Дорога пролегала извилисто по холмам. Пашни желтели жнивьем. Прямыми рядами стояли хлебные суслоны. По жнивью скакали вороны, взлетая при приближении повозки. Над жнивьем плавали в прозрачном и гулком воздухе сверкающие паутинки. В белом небе тянулись редкие облака.
— Уродило нонче хорошо! — поглядев на сжатые хлеба, сказал кучер. — Будем нонче с хлебом!
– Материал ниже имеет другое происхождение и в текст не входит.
-- ==== Sys2Proof/Machine/System.lean ====
section
/-! DEFINITION. The SYSTEM words and the rows that read and write status registers: SRD, SWR, SSET, SCLR, SCALL, SBRK,
SRET, WFE, ATCINV (R379, R380, R388 to R392). -/

namespace Sys2Proof.Machine

/-- SRD (R389). -/
def execSrd (reg : BitVec 12) (rd : Reg) (s : State) : Out := finish (srd (.srd reg rd) reg.toNat rd s)

/-- SWR (R389). -/
def execSwr (reg : BitVec 12) (rs1 : Reg) (s : State) : Out := finish (swr (.swr reg rs1) .swr reg.toNat rs1 s)

/-- SSET (R389). -/
def execSset (reg : BitVec 12) (rs1 : Reg) (s : State) : Out := finish (swr (.sset reg rs1) .sset reg.toNat rs1 s)

/-- SCLR (R389). -/
def execSclr (reg : BitVec 12) (rs1 : Reg) (s : State) : Out := finish (swr (.sclr reg rs1) .sclr reg.toNat rs1 s)

/-- The SRD of a row that names a group of registers: the word itself for a register of the group, and nothing otherwise. -/
def srdRow (group : List Nat) (reg : BitVec 12) (rd : Reg) (s : State) : Out :=
  if group.contains reg.toNat then finish (srd (.srd reg rd) reg.toNat rd s) else .next s

/-- The write of a row that names a group of registers: the word itself for a register of the group, and nothing otherwise. -/
def swrRow (group : List Nat) (k : StatusOp) (reg : BitVec 12) (rs1 : Reg) (s : State) : Out :=
  if group.contains reg.toNat then finish (swr (statusInstr k reg rs1) k reg.toNat rs1 s) else .next s

/-- READ_VECTOR_STATUS (R49): an SRD of VL, VTYPE, VRSI, VRSS or FFLAGS. -/
def execReadVectorStatus (reg : BitVec 12) (rd : Reg) (s : State) : Out := srdRow [0, 1, 3, 4, 5] reg rd s

/-- READ_TSHAPE (R196): an SRD of TSHAPE. -/
def execReadTshape (rd : Reg) (s : State) : Out := srdRow [8] 8 rd s

/-- WRITE_VECTOR_STATUS (R49): a write of VRSI, VRSS or FFLAGS. -/
def execWriteVectorStatus (kind : StatusOp) (reg : BitVec 12) (rs1 : Reg) (s : State) : Out := swrRow [3, 4, 5] kind reg rs1 s

/-- WRITE_FRM (R46): a write of FRM. -/
def execWriteFrm (kind : StatusOp) (rs1 : Reg) (s : State) : Out := swrRow [6] kind 6 rs1 s

/-- WRITE_LOOP_REGISTERS (R95): a write of LCOUNT, LSTART or LEND. -/
def execWriteLoopRegisters (kind : StatusOp) (reg : BitVec 12) (rs1 : Reg) (s : State) : Out :=
  swrRow [9, 0xA, 0xB] kind reg rs1 s

/-- WRITE_PTBASE (R370). -/
def execWritePtbase (kind : StatusOp) (rs1 : Reg) (s : State) : Out := swrRow [0x101] kind 0x101 rs1 s

/-- WRITE_SPBASE (R370). -/
def execWriteSpbase (kind : StatusOp) (rs1 : Reg) (s : State) : Out := swrRow [0x103] kind 0x103 rs1 s

/-- WRITE_FRTBASE (R370). -/
def execWriteFrtbase (kind : StatusOp) (rs1 : Reg) (s : State) : Out := swrRow [0x102] kind 0x102 rs1 s

/-- WRITE_MARCHSEL (R370). -/
def execWriteMarchsel (kind : StatusOp) (rs1 : Reg) (s : State) : Out := swrRow [0x104] kind 0x104 rs1 s

/-- WRITE_DIGEST_CONTROL (R433): a write of DIGLOG or DIGCTL. -/
def execWriteDigestControl (kind : StatusOp) (reg : BitVec 12) (rs1 : Reg) (s : State) : Out :=
  swrRow [0x130, 0x131] kind reg rs1 s

/-- SCALL (R390). -/
def execScall (s : State) : Out := finish (raise s cause.call 0)

/-- SBRK (R390). -/
def execSbrk (s : State) : Out := finish (raise s cause.break_ 0)

/-- ILLEGAL_WORD (R35): the illegal-instruction trap at the word, with the word as its value. -/
def execIllegalWord (w : Word) (s : State) : Out := finish (raise s cause.illegal (w.setWidth 64))

/-- The queue as SRET resumes it (R391): under SKIP without the entry that trapped, under RECAP with its oldest entry's
modes captured anew. DEDUCED, unsafe: assumption 40 of the log. -/
def Thread.resumeQueue (t : Thread) : List VEntry :=
  let vside := t.trapcause.getLsbD 8
  let q := if vside && t.trapstat.getLsbD 2 && t.vcp == t.trappc then t.queue.drop 1 else t.queue
  if vside && t.trapstat.getLsbD 3 then
    match q with
    | e :: r => { e with frm := t.frm, gmode := t.gmode, sthresh := t.sthresh, lbypass := t.lbypass } :: r
    | [] => []
  else q

/-- SRET (R36, R391): outside a handler illegal, at level 0 privilege; otherwise the level, the status, the queue and
the program counter are restored, and the queue goes on. DEDUCED, safe: assumption 11 of the log. -/
def execSret (s : State) : Out :=
  if !s.t.inTrap then finish (illegalAt .sret s)
  else if !s.t.level then finish (privilegeAt .sret s)
  else
    let s := ({ s with t := { s.t with queue := s.t.resumeQueue } } : State).leaveTrap.headArrives
    .next (if s.ch.runAhead then s else s.settleQueue)

/-- WFE (R392): completes and clears EV where it is set, and otherwise waits for it. -/
def execWfe (s : State) : Out :=
  finish (if s.t.ev then .ok ({ s with t := { s.t with ev := false } } : State).advance
    else .error (.wait { kind := .wfe, addr := s.t.pc }, s))

/-- ATCINV (R379, R380): holds until the accesses already translated have been performed, then one step removes the
translations of the page, or of the context. DEDUCED, unsafe: assumption 41 of the log. -/
def execAtcinv (rs1 : Reg) (s : State) : Out :=
  finish (if !s.t.level then privilegeAt (.atcinv rs1) s
    else
      let va := if rs1 = 0 then none else some (s.t.readX rs1).toNat
      if s.accessesPending s.t.ctx va then hold s else .ok (s.orderThread.invalidate s.t.ctx va).advance)

end Sys2Proof.Machine
end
— Спрячут… — выдавил из себя Карпов.
Не без этого! — обрадовался парень. — На это они мастера! В прошлом годе попрятали, а потом на базарах продавали по несусветным ценам. Обираловка была, страсть!
Карпов ничего не ответил. Кучер прикрикнул на лошадь и лихо скатил с бугра.
По дороге, кроясь в бурой тяжелой пыли, навстречу ехали крестьяне. Они видели издали ходок Карпова и не останавливались. Они ехали прямо, и видно было, что они ждут, чтоб фабричная лошадь с инженером свернула с дороги и очистила им путь. Кучер перегнулся к ним и сердито закричал:
— Чего порожняком не сворачиваете?
— Свернешь сим! — равнодушно ответил крестьянин, сидевший на передней телеге. — Ишь ты, какой сытый! Объедешь, не убудет тебя!
— Не убудет?! — возмутился кучер. — А я ходок из-за вас ломать стану?! Черти!
— Объезжай! — приказал, недовольно морщась, Карпов.
Когда разминулись со встречными, кучер сокрушенно покачал головою:
— Злобятся мужики! Отчего бы это? Если считать сподряд, так не менее половины деревни на фабрике робит, а они шипят. Все норовят прижать да урвать с фабрики да с фабричных!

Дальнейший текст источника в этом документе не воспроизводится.